Я замолчал, потому что «или» не было, а Саша сказал:
— ...Так, все. Мне пора. Есть поезд, на который не надо опаздывать.
Да, еще чуть-чуть — и Саша перетянет на себя сезон, посвященный Льву Исааковичу, поэтому вспомним, пока не поздно, что последний — все-таки первый.

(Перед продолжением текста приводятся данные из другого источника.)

end Sys2Proof.Machine
end

section
/-! Control transfer (40_control.md), the keyed skips, get-key (44_input_timers.md R151 to R153) and the glyph address
(42_address_memory.md R132). A completing clause names the ending, whose frame is `keepsAllBut_of_ending`; a fatal
clause is the line of the cause table. -/

namespace Sys2Proof.Machine

open Sys2Proof.Safety

/-! ## Control transfer -/

/-- Settles O21, by what a pop can do. -/
theorem returnPopsIntoPc : Obligations.ReturnPopsIntoPc := by
  intro s
  refine ⟨fun hpos => ?completes, fun hzero => exists_raised_of_fatalOf (by simp [fatalOf, hzero])⟩
  obtain ⟨-, v, t, hpop, hsp, hentry, -⟩ | ⟨hzero, -⟩ := pop_eq s
  · have hending : ending .ret s = .ok (setPc t v) := by simp only [ending, hpop]
    exact ⟨_, exec_of_ending_ok hending, hsp, hentry, keepsAllBut_of_ending hending⟩
  · omega

/-- Settles O22, by the jump's guard. -/
theorem jumpGoesToItsTarget : Obligations.JumpGoesToItsTarget := by
  intro s nnn
  refine ⟨fun hother => ?completes, fun hself => exists_raised_of_fatalOf (by simp [fatalOf, hself])⟩
  have hending : ending (.jp nnn) s = .ok (setPc s (addr16 nnn)) := by rw [ending_jp, if_neg hother]
  exact ⟨_, exec_of_ending_ok hending, addr16_toNat nnn, keepsAllBut_of_ending hending⟩

/-- Settles O23, by what a push can do. -/
theorem callPushesTheReturnAddress : Obligations.CallPushesTheReturnAddress := by
  intro s nnn
  refine ⟨fun hlt => ?completes, fun hfull => exists_raised_of_fatalOf (by simp [fatalOf, hfull])⟩
  obtain ⟨-, t, hpush, hsp, hstack, -⟩ | ⟨hfull, -⟩ := push_eq s s.pc
  · have hending : ending (.call nnn) s = .ok (setPc t (addr16 nnn)) := by simp only [ending, hpush]
    refine ⟨_, exec_of_ending_ok hending, addr16_toNat nnn, hsp, fun k hk => ?_, fun k hk => ?_,
      keepsAllBut_of_ending hending⟩
    · rw [setPc_stack, hstack, if_pos hk]
    · rw [setPc_stack, hstack, if_neg hk]
  · omega

/-- Settles O24: a byte and a 12-bit address do not wrap in 16 bits. -/
theorem jumpRelativeAddsV0 : Obligations.JumpRelativeAddsV0 := by
  intro s nnn
  exact ⟨_, exec_of_ending_ok rfl, reg16_add_addr16_toNat s 0 nnn, keepsAllBut_setPc s _⟩

/-- Settles O26: each instruction is a skip whose Boolean condition decides the stated comparison. -/
theorem registerSkips : Obligations.RegisterSkips := by
  intro s x y n
  refine ⟨⟨_, exec_of_ending_ok rfl, ?equal⟩, ⟨_, exec_of_ending_ok rfl, ?unequal⟩⟩
  case equal => exact skipsWhen_skipIf s beq_iff_eq
  case unequal => exact skipsWhen_skipIf s bne_iff_ne

/-- Settles O27, from what CALL pushes and what RET pops: the entry RET pops is the one CALL pushed. -/
theorem returnUndoesCall : Obligations.ReturnUndoesCall := by
  intro s t u nnn hlt hcall hsp hentry
  obtain ⟨t', hcall', -, htsp, hpushed, -, -⟩ := (callPushesTheReturnAddress s nnn).1 hlt
  obtain rfl : t' = t := by simpa [hcall'] using hcall
  have husp : u.sp.val = s.sp.val + 1 := by rw [hsp, htsp]
  obtain ⟨v, hret, hvsp, hvpc, hkeep⟩ := (returnPopsIntoPc u).1 (by omega)
  refine ⟨v, hret, ?_, Fin.ext (by omega), hkeep⟩
  calc v.pc = u.stack[(⟨s.sp.val, hlt⟩ : Fin 24)] := hvpc _ (by simp [husp])
    _ = t'.stack[(⟨s.sp.val, hlt⟩ : Fin 24)] := hentry _ rfl
    _ = s.pc := hpushed _ rfl

/-! ## Keys and glyphs -/

/-- Settles O46: each instruction is a skip on the key's level, guarded by the register's value. -/
theorem keySkips : Obligations.KeySkips := by
  intro s x
  refine ⟨fun hle =>
      ⟨⟨_, exec_of_ending_ok (if_neg hle.not_gt), ?down⟩, ⟨_, exec_of_ending_ok (if_neg hle.not_gt), ?up⟩⟩,
    fun hgt => ⟨exists_raised_of_fatalOf (if_pos hgt), exists_raised_of_fatalOf (if_pos hgt)⟩⟩
  case down => exact skipsWhen_skipIf s beq_iff_eq
  case up => exact skipsWhen_skipIf s beq_iff_eq

/-- Settles O37: a digit's glyph address, guarded by the register's value. -/
theorem loadGlyphAddress : Obligations.LoadGlyphAddress := by
  intro s x
  refine ⟨fun hle => ?completes, fun hgt => exists_raised_of_fatalOf (if_pos hgt)⟩
  exact ⟨_, exec_of_ending_ok (if_neg hle.not_gt), glyphAddr_toNat (reg s x), keepsAllBut_setIndex s _⟩

/-- The key code GET-KEY takes, as the key lines give it (44_input_timers.md R153). -/
theorem lowestKey_eq_some_iff (s : State) (k : Nat) :
    lowestKey s = some k ↔
      s.keyDown.getLsbD k = true ∧ k < 16 ∧ ∀ j, j < k → s.keyDown.getLsbD j = false := by
  simp [lowestKey, List.find?_range_eq_some, keyIsDown]

theorem lowestKey_of_no_key {s : State} (h : s.keyDown = 0) : lowestKey s = none := by
  simp [lowestKey, keyIsDown, h]

theorem ending_ldVxK_of_lowestKey {s : State} (x : Reg) {k : Nat} (h : lowestKey s = some k) :
    ending (.ldVxK x) s = .ok (setReg s x (BitVec.ofNat 8 k)) := by
  simp only [ending, h]

theorem ending_ldVxK_of_no_key {s : State} (x : Reg) (h : s.keyDown = 0) :
    ending (.ldVxK x) s = .ok (setPc s (pc0 s)) := by
  simp only [ending, lowestKey_of_no_key h]

/-- Settles O47: the key codes are searched upward, so the one found is the lowest. -/
theorem getKeyTakesTheLowestKeyOrWaits : Obligations.GetKeyTakesTheLowestKeyOrWaits := by
  intro s x
  refine ⟨fun k hlt hdown hlower => ?taken, fun hnone => ?waits⟩
  case taken =>
    have hkey := (lowestKey_eq_some_iff s k).mpr ⟨hdown, hlt, hlower⟩
    exact ⟨_, exec_of_ending_ok (ending_ldVxK_of_lowestKey x hkey), writesReg_setReg s x _⟩
  case waits => exact ⟨_, exec_of_ending_ok (ending_ldVxK_of_no_key x hnone), rfl, keepsAllBut_setPc s _⟩

/-- A word that is fetched is fetched again from a state that keeps pc, Memory and a clear latch. -/
theorem fetches_of_keepsAllBut {s t : State} {op : Word} (h : Fetches s op)
    (hkeep : KeepsAllBut [.dt, .st, .tickRef, .beep, .inputs] s t) : Fetches t op := by
  obtain ⟨hrun, hpc, hop⟩ := h
  have hpc' : t.pc = s.pc := hkeep .pc (by simp)
  have hmem : ∀ a, byteAt t a = byteAt s a := hkeep .memory (by simp)
  obtain ⟨hhalted, -⟩ : Keeps .latch s t := hkeep .latch (by simp)
  refine ⟨hhalted.trans hrun, ?_, ?_⟩
  · rwa [hpc']
  · rw [hmem, hmem, hpc', hop]

/-- Going back to the instruction's own address undoes the fetch's advance, so of a waiting cycle the tick is left. -/
theorem setPc_pc0_advance (s : State) : setPc (advance s) (pc0 (advance s)) = s := by
  have hpc : s.pc + 2 - 2 = s.pc := BitVec.add_sub_cancel _ _
  simp only [pc0, advance_pc, hpc]
  rfl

Временами он бывал зол, временами, связь которых распалась, от него могло прилететь. Проскакивала у него такая манера — будто у человека, который в принципе не курит, но раз в несколько месяцев, чтобы не стрелять у коллег на корпоративе, отдает непонятное предпочтение красному «Винстону» — так вот, манера. Остановиться перед какой-нибудь картиной, деревом, зданием, человеком, секунды три вежливо приглядываться, а потом вдруг перестать и отвернуться — и, спиной к объекту, произнести некоторое количество слов, с абсолютно незлой, не особенной улыбкой, будто вся злость ушла в спину, в черно-белые, с карточки, брюки и сорочку и перекинутый через плечо пиджак, сероватый даже на фото. И не было в этом никакого игнора, никакого пренебрежения, он просто поворачивался к предмету ненависти своей другой стороной; абсолютно официальное обращение, перечеркнутое, впрочем, пиджаком, которым он однажды при мне отхлестал собаку. И сказал потом, аккуратно и упорно счищая с орудия шерсть: да, случается у меня такая привычка — хлестать пиджаком вздорных собак.

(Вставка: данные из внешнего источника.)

-- ==== Sys2Proof/Machine/Loader.lean ====
section
/-! DEFINITION. The program-literal loader `parse` (20_memory.md R54; token grammar D3, log 22) and the four
error kinds with their codes (60_exceptions.md R150). -/

namespace Sys2Proof.Machine

/-- The four error kinds of Table X1 (R150). `malformedLiteral` arises in the loader only and never in
`status` (R154). -/
inductive ErrorKind where
  | malformedLiteral
  | run (kind : RunError)
  deriving DecidableEq, Repr

/-- The spec's own numeric code of an error kind (Table X1, D13; log 16); 0 is no error. -/
def errorCode : ErrorKind → Nat
  | .malformedLiteral => 1
  | .run .outOfBounds => 2
  | .run .unknownOpcode => 3
  | .run .unknownParameterMode => 4

/-- The white space removed at the end of the whole text (R54). -/
def isTrailing (c : Char) : Bool := c == ' ' || c == '\t' || c == '\r' || c == '\n'

/-- The text without its trailing white space (R54). -/
def stripTrailing (t : List Char) : List Char := (t.reverse.dropWhile isTrailing).reverse

/-- Split at every comma (R54): always at least one token. -/
def splitCommas : List Char → List (List Char)
  | [] => [[]]
  | c :: t =>
    if c = ',' then [] :: splitCommas t
    else
      match splitCommas t with
      | [] => [[c]]
      | tok :: rest => (c :: tok) :: rest

/-- A decimal digit 0 to 9. -/
def isDecimal (c : Char) : Bool := decide (48 ≤ c.toNat) && decide (c.toNat ≤ 57)

/-- The number of a sequence of decimal digits, most significant first. -/
def decimalValue (ds : List Char) : Nat := ds.foldl (fun acc c => acc * 10 + (c.toNat - 48)) 0

/-- `[0-9]+`: one or more digits, leading zeros allowed (R54). -/
def parseDigits (ds : List Char) : Option Nat :=
  if ds ≠ [] ∧ ds.all isDecimal then some (decimalValue ds) else none

/-- `-?[0-9]+` (R54). -/
def parseNumber : List Char → Option Int
  | '-' :: ds => (parseDigits ds).map fun (n : Nat) => -(n : Int)
  | ds => (parseDigits ds).map fun (n : Nat) => (n : Int)

/-- A token is a number in `WORD_MIN` to `WORD_MAX` (R54). -/
def parseToken (t : List Char) : Option Word :=
  match parseNumber t with
  | none => none
  | some v => if Config.wordMin ≤ v ∧ v ≤ Config.wordMax then some (wrapW v) else none

/-- Every token, or none of them: no partial image is usable (R54). -/
def parseTokens : List (List Char) → Option (List Word)
  | [] => some []
  | t :: ts =>
    match parseToken t, parseTokens ts with
    | some w, some ws => some (w :: ws)
    | _, _ => none

/-- `parse(text)` of the text's characters: the words of a program literal, or `MalformedLiteral` (R54, R154). -/
def parse (text : List Char) : Except ErrorKind (List Word) :=
  match parseTokens (splitCommas (stripTrailing text)) with
  | some ws => .ok ws
  | none => .error .malformedLiteral

/-- `parse(text)` of the text's bytes (R54). Bytes that are no UTF-8 are no sequence of commas, trailing white
space and tokens `-?[0-9]+`, so they are `MalformedLiteral` (DEDUCED, log 32). -/
def parseBytes (bytes : List Byte) : Except ErrorKind (List Word) :=
  match utf8Decode bytes with
  | some text => parse text
  | none => .error .malformedLiteral

/-- The memory that holds these words from address k on, in canonical form. -/
def Memory.fromWords : Nat → List Word → Memory
  | _, [] => []
  | k, w :: ws => Memory.push k w (Memory.fromWords (k + 1) ws)

/-- The image of a list of words: `len` is their number, `mem[k]` is word k (R54). -/
def Image.fromWords (ws : List Word) : Image :=
  { len := ws.length, mem := Memory.fromWords 0 ws }

/-- An image longer than `LEN_MAX` is refused (R5, D16, U12; log 19). -/
def loadWords (ws : List Word) : Except Refusal Image :=
  if ws.length ≤ Config.lenMax then .ok (Image.fromWords ws) else .error .imageTooLong

end Sys2Proof.Machine
end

В строгом смысле, привычки у него отсутствовали — были некие обыкновения, которые удачно срабатывали сто раз, а на сто первый могли не сработать. Опытные данные мало что для него значили, потому что числовой ряд бесконечен, и на какой-нибудь сто-тридцать пять-десятый раз он мог не то что взойти живым на небо или выспаться посреди недели, а просто, например, умереть. Мне кажется, так он и умер — не будучи ни смертным, ни бессмертным, и даже смерть не смогла бы утверждать положительно, что он не воскреснет.
Про одного еврея с моей работы он сказал:
«Самые возвышенные размышления человека могут быть прерваны чиханием; из этого можно сделать далеко идущие выводы, а можно, если угодно, и не делать никаких выводов»

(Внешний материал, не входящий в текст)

/-- A canonical encoding is an instruction word of canonical modes and as many words as its opcode has
parameters. -/
theorem canonicalEncoding_cases (ws : List Word) (h : canonicalEncoding ws = true) :
    ∃ op, ∃ ms ∈ canonicalModeLists (paramRoles op), ∃ ps,
      ws = headWord op ms :: ps ∧ ps.length = paramCount op := by
  cases ws with
  | nil => cases h
  | cons w ps =>
    obtain ⟨hw, hlen⟩ := Bool.and_eq_true_iff.1 h
    obtain ⟨op, ms, hms, rfl⟩ := exists_headWord_of_canonicalWord w hw
    rw [headWord_toNat_mod op ms hms, opcodeOfNumber_opcodeNumber] at hlen
    exact ⟨op, ms, hms, ps, rfl, of_decide_eq_true hlen⟩

/-- The words that R71 lists. -/
def listedWords : List Int :=
  [1, 101, 1001, 1101, 2, 102, 1002, 1102, 3, 4, 104, 5, 105, 1005, 1105, 6, 106, 1006, 1106,
    7, 107, 1007, 1107, 8, 108, 1008, 1108, 99]

theorem headWord_listed (op : Opcode) (ms : List Mode) (hms : ms ∈ canonicalModeLists (paramRoles op)) :
    (headWord op ms).toInt ∈ listedWords := by
  revert ms
  cases op <;> decide

theorem canonicalWord_of_listed (w : Word) (h : w.toInt ∈ listedWords) : canonicalWord w = true := by
  have hall : ∀ v ∈ listedWords, canonicalWord (Machine.wrapW v) = true := by decide
  exact Machine.wrapW_toInt_self w ▸ hall _ h

/-! The decoder on words in memory order (R60, R72). -/

theorem decode_cons_append (w : Word) (ps rest : List Word) (h : Header) (hw : decodeWord w = .ok h)
    (hps : ps.length = paramCount h.op) : decode (w :: (ps ++ rest)) = .ok (assemble h ps, rest) := by
  rw [decode_cons_ok w _ h hw (by simp [hps]), ← hps, List.take_left, List.drop_left]

/-- What an instruction word of canonical modes and its parameter words decode to. -/
theorem decode_headWord (op : Opcode) (ms : List Mode) (hms : ms ∈ canonicalModeLists (paramRoles op))
    (ps rest : List Word) (hps : ps.length = paramCount op) :
    decode (headWord op ms :: (ps ++ rest)) = .ok (assemble ⟨op, ms⟩ ps, rest) :=
  decode_cons_append _ ps rest _ (decodeWord_headWord op ms hms) hps

theorem decode_cons_error (w : Word) (ps : List Word) (e : DecodeError) (hw : decodeWord w = .error e) :
    decode (w :: ps) = .error e := by
  simp only [decode, hw]

/-- Instruction words of one opcode decode alike where their modes assemble to the same instruction. -/
theorem decode_cons_congr (w w' : Word) (h h' : Header) (ps : List Word) (hw : decodeWord w = .ok h)
    (hw' : decodeWord w' = .ok h') (hop : h'.op = h.op) (ha : ∀ p, assemble h' p = assemble h p) :
    decode (w' :: ps) = decode (w :: ps) := by
  simp only [decode, hw, hw', hop, ha]

/-- An instruction depends on the modes of its value parameters only (R70). -/
theorem assemble_congr (op : Opcode) (ms ms' : List Mode)
    (h : ∀ i : Nat, (paramRoles op)[i]? = some Role.value → ms'[i]? = ms[i]?) (p : List Word) :
    assemble ⟨op, ms'⟩ p = assemble ⟨op, ms⟩ p := by
  have hv (i : Nat) (hi : (paramRoles op)[i]? = some .value) :
      valueParam ⟨op, ms'⟩ p i = valueParam ⟨op, ms⟩ p i := by
    simp only [valueParam, List.getD_eq_getElem?_getD, h i hi]
  cases op with
  | add | mul | lt | eq | jnz | jz => simp only [assemble, hv 0 rfl, hv 1 rfl]
  | out => simp only [assemble, hv 0 rfl]
  | inp | halt => rfl

/-- Setting the digit 0 of a write parameter to 1 decodes to the same instruction (R70). -/
theorem decode_add_write_digit (w : Word) (op : Opcode) (j : Nat) (ps : List Word) (h0 : 0 ≤ w.toInt)
    (hop : w.toNat % 100 = opcodeNumber op) (hj : (paramRoles op)[j]? = some .write)
    (hd : digit (2 + j) w.toNat = 0) (hlt : w.toNat + 100 * 10 ^ j < 2 ^ 63) :
    decode (BitVec.ofNat 64 (w.toNat + 100 * 10 ^ j) :: ps) = decode (w :: ps) := by
  obtain ⟨hn, h0'⟩ := ofNat_of_lt _ hlt
  generalize BitVec.ofNat 64 (w.toNat + 100 * 10 ^ j) = w' at hn h0' ⊢
  have hop' : w'.toNat % 100 = opcodeNumber op := by rw [hn, Nat.add_mul_mod_self_left, hop]
  have hdj : digit j (w.toNat / 100) = 0 := (digit_div_pow j 2 _).trans hd
  have hdigit (k : Nat) : digit k (w'.toNat / 100) = if k = j then 1 else digit k (w.toNat / 100) := by
    rw [hn, Nat.add_mul_div_left _ _ (by decide), digit_add_pow k j _ hdj]
  have hvalid : DigitsValid w' ↔ DigitsValid w := forall_congr' fun k => by
    rw [hdigit]
    split
    · subst k
      simp [hdj]
    · rfl
  by_cases hv : DigitsValid w
  · refine decode_cons_congr w w' _ _ ps (decodeWord_digitsValid w op h0 hop hv)
      (decodeWord_digitsValid w' op h0' hop' (hvalid.2 hv)) rfl (assemble_congr op _ _ fun i hi => ?_)
    have hij : i ≠ j := by
      rintro rfl
      cases hi.symm.trans hj
    have hcount : i < paramCount op := (List.getElem?_eq_some_iff.1 hi).1
    rw [modesOf_getElem? op _ i hcount, modesOf_getElem? op _ i hcount, hdigit, if_neg hij]
  · rw [decode_cons_error w ps _ (decodeWord_digitsInvalid w op h0 hop hv),
      decode_cons_error w' ps _ (decodeWord_digitsInvalid w' op h0' hop' (mt hvalid.1 hv))]

/-- The write parameter of an assembled instruction is its last parameter word (R70). -/
theorem destinationOf_assemble (h : Header) (ps : List Word) (dst : Word) (hps : ps.length = paramCount h.op)
    (hd : Machine.destinationOf (assemble h ps) = some dst) : ps[paramCount h.op - 1]? = some dst := by
  obtain ⟨op, ms⟩ := h
  cases op with
  | add | mul | lt | eq =>
    obtain ⟨x, y, z, rfl⟩ := List.length_eq_three.1 hps
    exact hd
  | inp =>
    obtain ⟨x, rfl⟩ := List.length_eq_one_iff.1 hps
    exact hd
  | out | jnz | jz | halt => cases hd

end Sys2Proof
end

section
/-! Fetching what was decoded, and placing it in memory (40_execution_cycle.md R81 to R83; log 4, 29). -/

namespace Sys2Proof.Machine

open Sys2Proof.Claims

/-- A running step at an instruction word that does not decode enters its error (R156). -/
theorem step_decodeWord_error (s : State) (e : DecodeError) (hs : s.status = .running)
    (hb : s.InBounds s.ip.toInt) (he : decodeWord (instrWord s) = .error e) :
    step s = .next (failed (runErrorOf e) s) := by
  have hf : fetch s = .error (runErrorOf e) := by
    rw [fetch_inBounds s hb, show s.word s.ip.toInt.toNat = instrWord s from rfl, he]
  rw [step_unfetched s _ hs hf]
  rfl

/-- Words that decode, where they stand in memory at `ip`, are fetched as the instruction they decode to. -/
theorem fetch_of_decode (s : State) (ws rest : List Word) (i : Instr) (hd : decode ws = .ok (i, rest))
    (h0 : 0 ≤ s.ip.toInt) (hlen : s.ip.toInt + ws.length ≤ (s.len : Int))
    (hws : ∀ k (hk : k < ws.length), s.word (s.ip.toInt.toNat + k) = ws[k]) : fetch s = .ok i := by
  obtain ⟨w, ps, h, rfl, hps, hw, rfl⟩ := decode_ok ws rest i hd
  simp only [List.length_cons, List.length_append] at hlen hws
  have hb : s.InBounds s.ip.toInt := ⟨h0, by omega⟩
  have hhead : s.word s.ip.toInt.toNat = w := hws 0 (by omega)
  have hparams : (List.range ps.length).map (fun k => s.word (s.ip.toInt.toNat + 1 + k)) = ps := by
    refine List.ext_getElem (by simp) fun k hk hk' => ?_
    have := hws (k + 1) (by omega)
    simpa [hk', Nat.add_assoc, Nat.add_comm 1 k] using this
  rw [fetch_inBounds s hb, hhead, hw]
  simp only [fetchParams_inBounds s h hb (by omega), ← hps, hparams]

theorem lookup_storeAll_of_lt (m : Memory) (hm : m.wf) (a : Nat) (ws : List Word) (b : Nat) (hb : b < a) :
    (storeAll m a ws).lookup b = m.lookup b := by
  induction ws generalizing m a with
  | nil => rfl
  | cons w ws ih =>
    rw [storeAll, ih _ (Memory.store_wf m hm a w) _ (by omega), Memory.lookup_store m hm, if_neg (by omega)]

/-- Words stored one after another are read back. -/
theorem lookup_storeAll (m : Memory) (hm : m.wf) (a : Nat) (ws : List Word) (k : Nat) (hk : k < ws.length) :
    (storeAll m a ws).lookup (a + k) = ws[k] := by
  induction ws generalizing m a k with
  | nil => cases hk
  | cons w ws ih =>
    have hwf := Memory.store_wf m hm a w
    cases k with
    | zero =>
      exact (lookup_storeAll_of_lt _ hwf _ ws a (by omega)).trans (by rw [Memory.lookup_store m hm, if_pos rfl]; rfl)
    | succ k =>
      rw [show a + (k + 1) = a + 1 + k by omega]
      exact ih _ hwf (a + 1) k (Nat.lt_of_succ_lt_succ hk)

/-- Four words fit where an instruction is placed. -/
theorem fetchBase_le (s : State) : fetchBase s + 4 ≤ Config.lenMax := by
  unfold fetchBase
  split
  · rename_i h
    obtain ⟨h0, h4⟩ := h
    omega
  · decide

@[simp] theorem tableWords_length (nbits w : Nat) : (tableWords nbits w).length = 4 := by
  simp [tableWords]

/-- The next step after `withFetchWord` fetches the instruction placed. -/
theorem fetch_withFetchWord (s : State) (nbits w : Nat) (i : Instr) (hm : s.mem.wf)
    (hd : decodeTableWord nbits w = some i) : fetch (s.withFetchWord nbits w) = .ok i := by
  obtain ⟨rest, hdec⟩ : ∃ rest, decode (tableWords nbits w) = .ok (i, rest) := by
    unfold decodeTableWord at hd
    split at hd
    · cases hd
      exact ⟨_, ‹_›⟩
    · cases hd
  have hbase : fetchBase s + 4 ≤ 2 ^ 63 - 4 := fetchBase_le s
  have hip : (s.withFetchWord nbits w).ip.toInt = fetchBase s := by
    obtain ⟨hn, h0⟩ := ofNat_of_lt (fetchBase s) (by omega)
    exact (toInt_nonneg _ h0).2.trans (congrArg _ hn)
  refine fetch_of_decode _ _ rest i hdec (by omega) ?_ fun k hk => ?_
  · rw [hip, tableWords_length]
    simp [State.withFetchWord]
  · rw [hip]
    exact lookup_storeAll s.mem hm _ _ k hk

end Sys2Proof.Machine
end

section
/-! The statements about the encoding (30_encoding.md), settled. -/

namespace Sys2Proof.Proofs

open Sys2Proof Sys2Proof.Machine Sys2Proof.Claims

/-- Settles O1: the words written are an instruction word of the instruction's opcode and modes, and its parameter
words, and the instruction is assembled from these. -/
theorem decodeEncodeRoundTrip : Obligations.DecodeEncodeRoundTrip := by
  intro i rest
  have hd := decode_headWord (opcodeOf i) (instrModes i) (instrModes_mem i) (instrParams i) rest (instrParams_length i)
  rwa [assemble_instr, ← List.cons_append, ← encode_eq] at hd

При чем тут этот еврей, Бог весть — мне иногда было трудно понять, что именно его злит. Расположение ветвей на дереве, малозаметная, несмелая седина в волосах собеседника — мою он заметил сразу и потому не раздражался — или, может быть, несколько безответственная неуверенность, с которой художник положил завершающий мазок, отчего лицо, по мнению Льва Исааковича, вышло каким-то дрогнувшим, с какой-то робкой гнильцой. Потом он всегда говорил: да просто денек сегодня так себе - и это, на самом деле, было главным изъяном картины, дерева, здания, человека — только в свете этого так себе денька они и были мыслимы. Лев Исаакович считал, что злиться на кого-то или, еще лучше, на что-то без определенной причины - это роскошь, которую иногда надо себе позволять; это, почему бы нет, духовное зрение человека — на тех глубинах, где у человека пробуждаются, почему бы нет, духовные инстинкты.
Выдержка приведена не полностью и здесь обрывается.